Since information sourcing has turned out to be very difficult and time-consuming, the EMC IT team is working hard to increase the size and the richness of the easy-to-get-to shared information store available to all tenants.
They've started with familiar classes of data that any business like ours would have: customers, products, key processes, financials, people, etc.
It's not enough -- but how do you think about getting more?
The approach is rather clever. Each tenant of the environment will usually want to source data outside of what's available in the common pool. Use those project requirements to drive the priorities for increasing the elements in shared enterprise data lake. The marketing guys go deep on customers. The sales team goes deep on products and territories. The manufacturing gang is very interested in components and processes -- and so on.
One of the strong advantages of this sort of BAaaS shared service approach is that business people will end up telling you what data sets matter, and which ones are worth investing in to make them more accessible.
Governance Is Not A Dirty Word
To say that there's a note of anxiety associated with all this newfangled data sharing would be an understatement.
Not only are there legitimate concerns about data being used inappropriately out-of-context, EMC like all public companies is subject to routine compliance audits, and you have to be very specific as to who has access to certain information elements.
That's where good governance comes in -- a cross-functional forum where the opportunities and risks can be fully evaluated, and prudent decisions made -- even revisited as circumstances warrant. Note that IT is a participant of the BAaaS governance function, but it's essentially seen as a business role, and not a technology one.
Remember, this event was a kind of internal user-group meeting for BAaaS, so no opening presentation would be complete without a "what's coming soon" session.
Rather than focus on the specifics, I look at their roadmap as a proxy for demand we'll likely see elsewhere.
The first tranche of new service offerings are all about training. Here at EMC, we have plenty of SAS-trained and Business Objects-trained folks, but we're starting to gravitate towards new tools to "surf" multiple data sets at the outset, and the rising star here is Tableau, so Tableau training is in order.
We're still heavy users of structured data, and almost all of that is ending up in the Greenplum database (now part of Pivotal), so there are new training courses to teach people how do to this effectively.
There's also a need for training people on the data sets themselves: what's out there, how it was gathered, how it might be used, etc.
Hadn't thought of that, but it makes a certain sense -- more users are now working with cross-functional data, and the meta-meta-data needs to be exposed and shared in a consistent fashion.
I mentioned before we had just beginning to get started with unstructured data and Hadoop; part of the acceleration recipe is practical hands-on around how to use Hadoop to answer practical business questions -- without having a PhD in math, that is.
More is coming in the service catalog itself -- for starters, the Hadoop-related services are now becoming mainstreamed, and can be ordered up as easily as, say, a structured database environment.
Up to now, the enterprise data hub has been largely built by IT. Going forward, there will be new facilities for tenants of the environment to publish data sets and models for others to use.
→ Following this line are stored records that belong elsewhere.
/-- The read and the write of a COPY that fall in this cycle: row k is read in cycle k and written 6 cc later (R252). A word
that SECDED cannot correct is copied poisoned (R192). -/
def State.copyCycle (s : State) (t : TileId) : State :=
  match (s.tile t).copyOp with
  | none => s
  | some c =>
    if c.k < c.count then
      let q := s.readRow t (c.src + c.step) (upsetOf c.upset c.step)
      q.1.modTile t fun x =>
        (x.useWide (c.src + c.step)).copyWrites { c with k := c.k + 1, pipe := c.pipe ++ [(x.pcyc + 6, c.dst + c.step, q.2)] }
    else s.modTile t fun x => x.copyWrites c

/-- A MOVE after the cycle in which its row k was read. -/
def MoveOp.read (m : MoveOp) (r : Row) : MoveOp :=
  { m with k := m.k + 1, sent := m.sent + (if m.compress then r.streamBytes else 0), tail := m.compress && r.lastPoison }

/-- The source read of a MOVE that falls in this cycle puts the row on the fabric: row k is read B(k − 1) cycles after the issue
and lands D + B(k) cycles after it (R262). -/
def State.moveCycle (s : State) (t : TileId) (id : Nat) : State :=
  match (s.tile t).moves.find? (fun m => decide (m.id = id)) with
  | none => s
  | some m =>
    if m.k < m.count ∧ m.age = beats m.compress m.k then
      let q := s.readRow t (m.row + m.k) (upsetOf m.upset m.k)
      let x := q.1.tile t
      let wait := moveDelay t m.target + beats m.compress (m.k + 1) - m.age
      let half := decide (m.sent % 8 = 4)
      let d := x.taint q.2
      let z := if m.compress then d.streamed half m.tail (fun _ => false) else (d, false)
      let r : FabricRow := {
        due := x.pcyc + wait, arrive := q.1.tileNow t + wait, src := t, op := m.id, dst := m.target, row := m.remote + m.k
        data := z.1, last := decide (m.k + 1 = m.count), late := false
        half := if m.compress then some half else none, lost := z.2, done := m.done }
      let s1 := q.1.setTile t { x with moves := x.moves.map fun y => if y.id = id then y.read d else y }
      { s1 with fabric := { s1.fabric with rows := s1.fabric.rows ++ [r] } }
    else s

/-- One cycle of the MOVEs of a tile; one whose last beat has left is done sending (R262, R263). -/
def State.moveTick (s : State) (t : TileId) : State :=
  ((s.tile t).moves.foldl (fun s m => s.moveCycle t m.id) s).modTile t fun x => { x with
    moves := (x.moves.map fun m => { m with age := m.age + 1 }).filter fun m => decide (m.age < beats m.compress m.count) }

/-- The word that follows: a jump of VAR or PEND, the loop-back of R217, or the next address. -/
def Tile.nextPc (x : Tile) : Tile :=
  match x.jump with
  | some a => { x with pc := a, jump := none }
  | none =>
    match x.loops with
    | l :: ls =>
      if x.pc = l.last then
        if l.done + 1 < l.trips then { x with pc := l.first, loops := { l with done := l.done + 1 } :: ls }
        else { x with pc := x.pc + 1, loops := ls }
      else { x with pc := x.pc + 1 }
    | [] => { x with pc := x.pc + 1 }

/-- Rows that WR and the beats of ENG ADDs write through the wide port in the present cycle: their landing is visible in the
next (R228, R231, R249). -/
def Tile.rowsNow (x : Tile) : List Nat :=
  x.landings.filterMap fun l => if l.due = x.pcyc + 1 then (match l.what with
    | .row n _ _ _ => some n
    | _ => none) else none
And, finally, tools -- and lots of them. All of these were being used by one group or another -- there's now enough overlap in requirements that they're finding their way into the shared tool store for all to use. In particular, in-database analytics is finding strong usage, as well as tools for text analytics.
Challenges Still Remain
Nothing is ever perfect, and the EMC IT team is fully cognizant of the work that lies ahead.
As mentioned before, one big challenge is simply shortening cycle time around data provisioning. Few, if any, of our enterprise applications were built to easily source data -- and that's going to take work on a variety of fronts.
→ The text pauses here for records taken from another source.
/-- The walk of a placement from its entry word (R216). -/
def walk (c : Container) (p : Placement) (choice : List Nat) : List Issue × Option (Nat × Nat) :=
  walkFrom c p choice longestFrame 0 ⟨p.entry, [], none⟩

/-- Every choice of one path for each variant group (R221). -/
def pathChoices : List VariantGroup → List (List Nat)
  | [] => [[]]
  | g :: gs => (List.range g.paths.length).flatMap fun k => (pathChoices gs).map (k :: ·)

/-- The issues of a placement on one choice. -/
structure Trace where
  place : Placement
  issues : List Issue
  flaw : Option (Nat × Nat)
  deriving DecidableEq, Repr

/-- Every path of every placement. -/
def Container.traces (c : Container) : List Trace :=
  c.placements.flatMap fun p => (pathChoices c.variants).map fun ch => ⟨p, (walk c p ch).1, (walk c p ch).2⟩

/-- Programme length of a placement's longest path (R247). -/
def Container.longest (c : Container) (p : Placement) : Nat :=
  ((pathChoices c.variants).map fun ch => (walk c p ch).1.length).foldl max 0

/-! ### What a word does in its cycle -/

/-- Engines 0 to 15 of a mask. -/
def maskBits (m : BitVec 16) : List Nat := (List.range 16).filter fun k => m.getLsbD k

/-- An address-bearing operand before its range is checked (R219). -/
def Issue.formed (i : Issue) (c : Container) (base : Nat) (str : BitVec 6) : Int :=
  base + strideSum (c.strides.getD str.toNat []) i.loops.reverse

/-- Mask and planes of an EVAL. -/
def Instr.evalOf : Instr → Option (BitVec 16 × Nat)
  | .eval _ _ m _ pw _ _ _ _ _ => some (m, planesOf pw)
  | _ => none

/-- The EVAL of a word. -/
def Issue.eval? (i : Issue) : Option (BitVec 16 × Nat) := i.cmds.findSome? Instr.evalOf

/-- Planes of the EVAL that a word issues to an engine. -/
def Issue.planesOn (i : Issue) (e : Nat) : Option Nat :=
  match i.eval? with
  | some (m, p) => if m.getLsbD e then some p else none
  | none => none

/-- Cycle in which the lanes of an operation of p planes issued at cc are updated: launch 4 cc later, the last plane's capture
4p − 1 cc after that, and 5 cc to the accumulator (R182). -/
def laneCycle (cc p : Nat) : Nat := cc + 4 * p + 8

/-- Format width that a word feeds to an engine (R232). -/
def Issue.feedsOn (i : Issue) (c : Container) (e : Nat) : Option Nat :=
  i.cmds.findSome? fun k => match k with
    | .feed _ _ _ _ m _ f _ => if m.getLsbD e then (c.formats[f.toNat]?).map fun x => x.width else none
    | _ => none

/-- Latest cycle of a FILL or COPY issued at cc (R233). -/
def Issue.memUntil (i : Issue) : Option Nat :=
  i.cmds.findSome? fun k => match k with
    | .fill _ _ _ _ _ n => some (i.cc + n.toNat)
    | .memCopy _ _ _ _ _ n _ => some (i.cc + n.toNat + 6)
    | _ => none

/-- The word uses the MEM unit. -/
def Instr.isMem : Instr → Bool
  | .rd .. | .wr .. | .feed .. | .fill .. | .memCopy .. => true
  | _ => false

/-- Register and latency of a vector result (R235). -/
def Instr.vecResult : Instr → Option (Fin 32 × Nat)
  | .vecAdd _ _ f d _ _ | .sub _ _ f d _ _ | .max _ _ f d _ _ | .min _ _ f d _ _ | .wadd _ _ f d _ _ | .cmpeq _ _ f d _ _
  | .cmplt _ _ f d _ _ | .cmple _ _ f d _ _ | .and _ _ f d _ _ | .or _ _ f d _ _ | .xor _ _ f d _ _ => some (d, latOf f 2 5)
  | .abs _ _ f d _ | .neg _ _ f d _ | .shl _ _ f d _ _ | .shra _ _ f d _ _ | .sel _ _ f d _ _ _ => some (d, latOf f 2 5)
  | .mul _ _ f d _ _ | .fma _ _ f d _ _ _ => some (d, latOf f 4 5)
  | .cvt _ _ _ d _ _ _ | .qnt _ _ _ d _ _ _ _ _ _ _ | .strd _ _ d _ => some (d, 4)
  | .pack _ _ d _ _ _ | .vecRot _ _ _ d _ _ | .flrd _ _ d | .wscl _ _ d _ | .bcast _ _ _ d _ _ => some (d, 2)
  | .dq _ _ d _ _ _ | .dqt _ _ d _ _ _ _ => some (d, 6)
  | .macw _ _ _ d _ _ _ => some (d, 5)
  | .rsum _ _ _ d _ | .rmax _ _ _ d _ => some (d, 8)
  | .rcp _ _ _ d _ | .rsqrt _ _ _ d _ | .exp _ _ _ d _ => some (d, 10)
  | _ => none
Another challenge is helping business users understand what's available and how to use it. In addition to training, the team will be piloting two enterprise data glossary tools to see if that's a workable path.
While there's some good collaboration between the tenants of the environment, there's still more to do here: more use of the Chorus collaboration environment, as well as documented processes (and incentives!) for sharing your sandbox with others.
The issues with workload management will undoubtedly be with us for some time to come: there will always be more user demand than supply in most. The platform is a shared resource for very good reasons, and that comes with the territory. And the IT environment itself is only semi-automated today -- there's still more work to do in instrumenting and automating common provisioning requests.
All achievable -- all it take is hard work!
A Few Final Thoughts?
It's one thing to proselytize people around the amazing power of big data analytics -- especially in corporate settings.
And it's another thing entirely to roll up your sleeves, and start the work around building a self-service shared platform that the entire business can use.
While the technology challenges are not inconsequential, the real effort is in the soft stuff: organizing for success, investing in the training required, collaborating and communicating with new people in new ways, all wrapped up in a progressive governance model.
What's really happening here is that we're weaning ourselves from our familiar HIPPO decision making model (highest paid person's opinion), and getting far more comfortable exploiting unexpected insights that might challenge conventional wisdom.
I think it's a journey most proficient organizations will find themselves grappling with before too long.
And I'm proud that I work for a company that recognizes the opportunity and is not shy about investing in the hard work required.
Congrats to the EMC IT team for having the vision to stay ahead of the business :)